With AI on the other hand, computers can juggle—and make sense of—astounding amounts of data. We’ve seen how AI can do fun things like play a game (DeepBlue, AlphaGo). Now, imagine applying AI to business problems like diagnosing disease, reducing traffic or train accidents, or maximizing investment yields. In my work with the Google Cloud Office of the CTO, I talk to lots of enterprises in banking, high tech, and retail. Everyone has a problem—a finite resource—that they would like to optimize for or gain insight into. Perhaps it’s reams of unstructured data from which they’d like to extract customer sentiment, or satellite imagery that they’d like to use to estimate global oil supplies. Those insights that you uncover with AI are all insights that you can use to gain business advantage—and now, with Cloud TPUs, you have the compute power you need to train your AI workloads quickly and cost-effectively.

Imagine for a moment what it would be like to combine the best qualities of humans with the leading strengths of computers. What’s possible? Can we cure disease, prevent war, lower traffic congestion, and live happier, healthier lives? I believe those may all be possible when we equip creative and motivated humans with tools and capabilities that push our current limitations. We are at the point now when we’ve blown past those limits. It’s real now.

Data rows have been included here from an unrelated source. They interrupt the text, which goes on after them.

/-- A long-latency operation, release or acquire that has issued and not completed. `flag` is 0 to 11, 15 for FLAGZ, and
16 for an operation that no flag counts (a push's release). The registers it will write are `dest` to
`dest + destWords − 1` in the lanes of `lanes`; `clobbered` holds those that another write has reached since
(06 R168). `clause` and `slot` say where it stands in the code, which tags it for a shadow (06 R191). -/
structure OutOp where
  id        : Nat
  gid       : Nat
  flag      : Nat
  handler   : Bool
  lanes     : Word
  dest      : Nat := 0
  destWords : Nat := 0
  clobbered : List (Nat × Nat) := []
  clause    : Nat := 0
  slot      : Nat := 0
  kind      : OpKind
deriving DecidableEq, Repr

/-- A store on its way to its home (08 R226, R227): whose it is, where it goes, the bits it writes of its 16-byte block,
the operation that sent it (0 for none), for an ARRIVE the object and the writer index it is tagged with (R230), and
whether the core's memory unit has accepted it (R226; 15 R409, R413). `order` is its place in program order: its own
number, or the ACCST's whose line it is part of. A reserved store leaves its core for its slot and is served there
(04 R112, R113). -/
structure Commit where
  id       : Nat
  gid      : Nat
  lane     : Nat
  core     : Nat
  space    : Space
  block    : Nat
  phys     : Nat
  bits     : BitVec 128
  data     : BitVec 128
  reserved : Bool
  op       : Nat
  quantum  : Option (Nat × Nat) := none
  accepted : Bool := true
  order    : Nat := 0
  slot     : Nat := 0
  left     : Bool := true
  served   : Bool := true
deriving DecidableEq, Repr

/-- An entry held at its home for a quantum (08 R230): the object, the arrival that sent it, the phase once the arrival is
counted (R242), the writer index, its place in program order, and the bits it will write. -/
structure Window where
  object : Nat
  op     : Nat
  phase  : Option Nat
  writer : Nat
  order  : Nat
  gid    : Nat
  lane   : Nat
  core   : Nat
  space  : Space
  block  : Nat
  phys   : Nat
  bits   : BitVec 128
  data   : BitVec 128
deriving DecidableEq, Repr

/-! ### Cores (05, 06, 07, 10) -/

/-- A Mantle line that serves a context (06 R158 to R160): the group, the register line j, its bank, and its marks. -/
structure MantleLine where
  gid   : Nat
  line  : Nat
  bank  : Nat
  dirty : Bool
  stamp : Nat
deriving DecidableEq, Repr

/-- A rail: the group whose clause is in progress, the group whose handler holds the window, the window (06 R179), the
group a YIELD holds back (13 R361), and the rail's stall counters. -/
structure Rail where
  clauseOf : Option Nat := none
  handler  : Option Nat := none
  window   : Sparse Word := []
  yielded  : Option Nat := none
  rstall   : Sparse Nat := []
deriving DecidableEq, Repr

/-- An L1 line (07 R206): virtual line address, handle, bytes, the group whose miss filled it, recency, hint. -/
structure L1Line where
  addr   : Nat
  handle : Word
  way    : Nat
  bytes  : List Byte
  owner  : Nat
  stamp  : Nat
  hint   : Nat
deriving DecidableEq, Repr

/-- An entry of the victim tag array (05 R144). -/
structure VictimTag where
  addr   : Nat
  handle : Word
  owner  : Nat
  order  : Nat
deriving DecidableEq, Repr

/-- A cached translation (07 R211). -/
structure TlbEntry where
  handle : Word
  page   : Nat
deriving DecidableEq, Repr

/-- An entry of the stream (10 R267): its number, group and operation, the command, or the word of a marker, the release
its issue made (R268), whether the engine has started it, and the operand bytes staged for A and B (R270, R271). -/
structure StreamEntry where
  number  : Nat
  gid     : Nat
  op      : Nat
  command : MatrixCommand
  marker  : Option Word := none
  release : Nat := 0
  started : Bool := false
  stagedA : List Byte := []
  stagedB : List Byte := []
deriving DecidableEq, Repr

/-- What a page stands for: a run of device memory, or a stripe over channels with the pages taken in each (04 R105). -/
inductive PageTarget where
  | plain (addr : Nat)
  | stripe (width : Nat) (pages : List (List Nat))
deriving DecidableEq, Repr

/-- A mapped page, or a reserved record's pinned range (07 R210, Table 7.4). -/
structure Page where
  va     : Nat
  size   : Nat
  target : PageTarget
  r      : Bool
  w      : Bool
  x      : Bool
  uc     : Bool
  pin    : Bool
  shr    : Bool
  pooled : Bool
deriving DecidableEq, Repr

/-- A copy-engine transfer (07 R216 to R222, 02 R44): the command word, the records read when the command was popped
(15 R406), the parameters, the barrier object that counts its bytes, the next chunk (or line of a fabric-send) to send,
those sent and not acknowledged, those to send again (02 R47), the translations it holds (07 R219), and how it stopped: the
result, with the faulting address and whether it lies in the destination. -/
structure Transfer where
  id      : Nat
  core    : Nat
  gid     : Nat
  handle  : Word
  kind    : Nat
  word    : Word
  src     : Word256
  dst     : Word256
  srcOff  : Nat
  dstOff  : Nat
  count   : Nat
  pattern : Word
  object  : Option Nat
  next    : Nat
  flying  : List Nat
  again   : List Nat
  held    : List Page
  stopped : Option (Nat × Nat × Bool)
deriving DecidableEq, Repr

Of course, it’s important to consider the moral and ethical dimensions of any new technology. Here at Google, we’ve codified these considerations into seven core AI principles against which we weigh any potential new AI application. It’s still relatively early days for AI, but we believe that these principles are a good place to start when thinking about using AI technology. Beyond that, how you choose to apply AI is up to you, limited only by the one thing that computers can’t recreate—your creativity. Computers may be good at making sense of lots of data, but it’s us who assemble and synthesize ideas into new and interesting combinations.  

Like my mother said, that’s one thing that will probably never change.